Senator Lindsey Graham likewise denounced the apparent decision. “If the press reports are accurate and the Trump Administration is no longer focusing on removing Assad, I fear it will be the biggest mistake since President Obama failed to act after drawing a red line against Assad’s use of chemical weapons,” Graham said in a written statement. “To suggest that Assad is an acceptable leader for the Syrian people is to ignore the wholesale slaughter of the Syrian people by the Assad regime. Leaving him in power is also a great reward for Russia and Iran.”

Following Obama’s path

Robert Ford, who resigned in 2014 as U.S. ambassador to Syria over policy disagreements, said the U.S. government’s policy since late 2014 had been to focus more specifically on the fight against Islamic State as well as al Qaeda, “even if it never acknowledged that its focus on Syria had shifted.”

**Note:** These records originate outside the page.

/-- Give a free output to the input that is next in order (R46, R163). -/
def grantNext (o : ChanId) (s : State) : State :=
  let x := chan o s
  match x.holder, nextServed x with
  | none, some i => if x.retired then s else advanceAll i (setChan o (x.heldBy i) s)
  | _, _ => s

/-- Count one wait of a HEAD (R163). -/
def countHeadWait (o : ChanId) (s : State) : State :=
  match o with
  | .portDown p =>
    let t := count P.XB R.XB_HEAD_WAITS s
    if rdf P.XB R.XB_MON_SEL 8 0 s = p.val then count P.XB R.XB_MON_WAIT t else t
  | .svcDown _ => count P.XB R.XB_HEAD_WAITS s
  | .portUp p => count (P.RGN (p.val / 8)) R.RGN_SW_HEAD_WAITS s
  | .tpIn j => count (P.RGN (j.val / 32)) R.RGN_SW_HEAD_WAITS s
  | .squirrel r => count (P.RGN r.val) R.RGN_SW_HEAD_WAITS s
  | .paramUnit r => count (P.RGN r.val) R.RGN_SW_HEAD_WAITS s
  | _ => s

/-- Open a message at an input toward an output, with the route word it leaves with. -/
def openMsg (inp o : ChanId) (head route newRoute : Word) (s : State) : State :=
  let x := chan inp s
  let s1 := setChan inp { x with route := some (.out o), headWord := head, routeWord := route,
                                 headSent := false,
                                 buffer := x.buffer.take 1 ++ [tw .data newRoute] ++ x.buffer.drop 2 } s
  let y := chan o s1
  if y.holder = none ∧ y.waiting = [] then advanceAll inp (setChan o (y.heldBy inp) s1)
  else countHeadWait o (setChan o { y with waiting := y.waiting ++ [(inp, ringTime s)] } s1)

/-- Discard the message at the front of an input as absent. -/
def dropAbsent (inp : ChanId) (head route : Word) (s : State) : State :=
  s |> mdChan inp (fun y => { y with route := some .discard, headWord := head, routeWord := route })
    |> popBuffer inp |> popBuffer inp
    |> absentMsg inp head route
    |> advanceAll inp

/-- The framing that both stages share (R40, R45): what to do with the words at the front of an input on
which no message is open. `go` routes a HEAD followed by a route word tagged DATA. -/
def routeFront (inp : ChanId) (go : Word → Word → State → State) (s : State) : State :=
  let x := chan inp s
  if x.route ≠ none then s
  else match x.buffer with
    | [] => s
    | h :: rest =>
      if h.tag ≠ .head then s |> popBuffer inp |> strayWord inp
      else match rest with
        | [] => s
        | r :: _ =>
          if r.tag = .data then go h.data r.data s
          else if r.tag = .head then
            s |> popBuffer inp |> unterminated inp |> absentMsg inp h.data (W (E.UNTERMINATED * 2 ^ 24))
          else if r.tag = .last then
            s |> popBuffer inp |> popBuffer inp |> absentMsg inp h.data r.data
          else dropAbsent inp h.data r.data s

/-- Where an uplink of a region hands a message over: the region's parameter unit for PARAM and PARAM_COMMIT (R95),
else the tile port that the personality binds to the uplink (R44). -/
def uplinkOut (p : Nat) (cls : Nat) (s : State) : Option ChanId :=
  if cls = 0x03 ∨ cls = 0x04 then some (.paramUnit (regionId (p / 8)))
  else
    let j := uplinkTp p s
    if bit (j % 32) (rd (P.RGN (j / 32)) R.RGN_TP_DISABLED s) then none else some (.tpIn (tpId j))

/-- A new HEAD with origin word `route` waits at an uplink of region r: from the drain notice all but those
of the scheduler, from the drained cycle all (R47, R263, R264), and all while the region takes no new work
(Table 3.2c, assumption log 80). -/
def headHeld (r : Nat) (route : Word) (s : State) : Bool :=
  !takesWork (P.RGN r) s || (rgn r s).drained || ((rgn r s).draining && route != routeSvc 0)

/-- New HEADs from the region's own tile ports wait from the drained cycle (R264). -/
def tileHeadHeld (r : Nat) (s : State) : Bool := (rgn r s).drained
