-- ==== Sys2Proof/Machine/Cells.lean ====
section
/-! DEFINITION. The word-cell instructions (Table 4.8): issue, execution, write, stall, HALT, and live
parameter update (R73–R101). A command names a cell and stands for that instruction at that cell; it has no effect
unless the cell issues exactly that opcode. An instruction that needs no bank access issues and completes in one
command. One that does issues in a first command, which enters its request at the port of the tile's bank, and
completes in a second one once the port has granted it (Machine/Port.lean). -/
namespace Sys2Proof.Machine

open Sys2Proof

/-- What a command answers. -/
abbrev Out : Type := Host.Outcome State Fault Refusal

/-- The cell is under a background cell slice (R380). -/
def underSlice (c : Nat) (s : State) : Bool :=
  match s.wpk.bg with
  | some b => b.cls == 1 && b.block == c
  | none => false

/-- The cell executes: its region runs, it is enabled, not halted, not stalled on output, not under a
background slice. -/
def cellReady (c : Nat) (s : State) : Bool :=
  let x := cell c s
  regionRuns (cellRegion c) s && cellEnabled c s && !x.halted && x.stall.isNone && !underSlice c s

/-- The instruction names input port k (0 IN_A, 1 IN_B) as an operand it consumes (R77). -/
def names (i : Insn) (k : Nat) : Bool :=
  i.opcode != 0x23 && ((usesA i.opcode && i.srcA == 4 + k) || (usesB i.opcode && i.srcB == 4 + k))

/-- The instruction has a BANK operand. -/
def namesBank (i : Insn) : Bool := (usesA i.opcode && i.srcA == 8) || (usesB i.opcode && i.srcB == 8)

/-- Every input word the instruction names is present (R84, R85). -/
def inputsReady (c : Nat) (i : Insn) (s : State) : Bool :=
  (!names i 0 || (inWord c 0 s).isSome) && (!names i 1 || (inWord c 1 s).isSome) &&
    (i.opcode != 0x23 || (inWord c (i.srcA - 4) s).isSome)

/-- Does cell c issue opcode op now? -/
def issues (c op : Nat) (s : State) : Bool :=
  let i := curInsn c s
  cellReady c s && (cell c s).issued.isNone && i.opcode == op && !reservedInsn i && inputsReady c i s

/-- What the issue phase reads (R84): operands, a BANK operand still to be read as zero, the consumed tag, and the state
after consumption. -/
structure Fetched where
  a : TWord
  b : TWord
  consumed : Option Tag
  st : State

/-- A register that an operand field names is checked (R93). -/
def checkOperand (c : Nat) (used : Bool) (code : Nat) (s : State) : State :=
  if used && code ≤ 3 then repairReg c code s else s

/-- Issue: check and read operands, consume input words, set LTAG (R77, R84, Table 4.1). -/
def fetch (c : Nat) (i : Insn) (s : State) : Fetched :=
  let s1 := checkOperand c (usesB i.opcode) i.srcB (checkOperand c (usesA i.opcode) i.srcA s)
  let inA := (inWord c 0 s1).getD nullWord
  let inB := (inWord c 1 s1).getD nullWord
  let tap := tapInput c s1
  let x := cell c s1
  let consumed := if names i 0 then some inA.tag else if names i 1 then some inB.tag else none
  let s3 := if names i 0 then takeIn c 0 s1 else s1
  let s4 := if names i 1 then takeIn c 1 s3 else s3
  let s5 := match consumed with
    | some t => mdCell c (fun y => { y with ltag := t }) s4
    | none => s4
  ⟨operand i.srcA i x inA inB zeroWord tap, operand i.srcB i x inA inB zeroWord tap, consumed, s5⟩

/-- The result tag: TAGACT on the tags of the operands that the opcode uses (R78, assumption log 30). -/
def resTag (i : Insn) (f : Fetched) : Tag :=
  tagact i.tagact (if usesA i.opcode then f.a.tag else .data) (if usesB i.opcode then f.b.tag else .data)

/-- The FAULT operand that stops an instruction, A before B (R91). -/
def faultOperand (c : Nat) (i : Insn) (f : Fetched) : Option TWord :=
  if fltPass c f.st then none
  else if usesA i.opcode && f.a.tag == .fault then some f.a
  else if usesB i.opcode && f.b.tag == .fault then some f.b
  else none

/-- A BANK operand advances BP, but where the result goes to the bank: the word read is then rewritten, and
BP advances once in all (R87). -/
def advancesBp (i : Insn) : Bool := namesBank i && (i.dst != 6 || noResult i.opcode)
/-- BP after an advance. -/
def bumpBp (b : Bool) (x : Cell) : Cell := if b then { x with bp := x.bp + 1 } else x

“Ambassador Haley’s remarks just confirm that the Trump administration is following the same path,” said Ford, who is now a fellow at the Middle East Institute and senior fellow at Yale.

An analyst of the Washington Institute for Near East Policy told me: “There remain at least two key unknowns:

1) Will the Trump Administration truly counter Iran’s regional ambitions in Syria, as it has promised to do (and which the Obama administration refused to do lest such a policy threaten the Iran nuclear deal)?

2) Will the Trump administration take the necessary steps post-victory in Raqqa to ensure that Sunni grievances are addressed in such a way that son-of-ISIS does not emerge from the ashes of ISIS?”

He continued: ” If the answer to both questions is ‘yes,’ then the Administration will find itself taking measures that have the effect of driving Assad from power, even without declaring that as a goal, since Assad cannot long survive in a Syria in which Iran is on the defensive and Sunni grievances are addressed. If, however, the answer to either of these questions is ‘no,’ then Assad could be around for a long, long time.” In other words, rather than correcting the horrendous Obama policy, Republicans will have made it their own.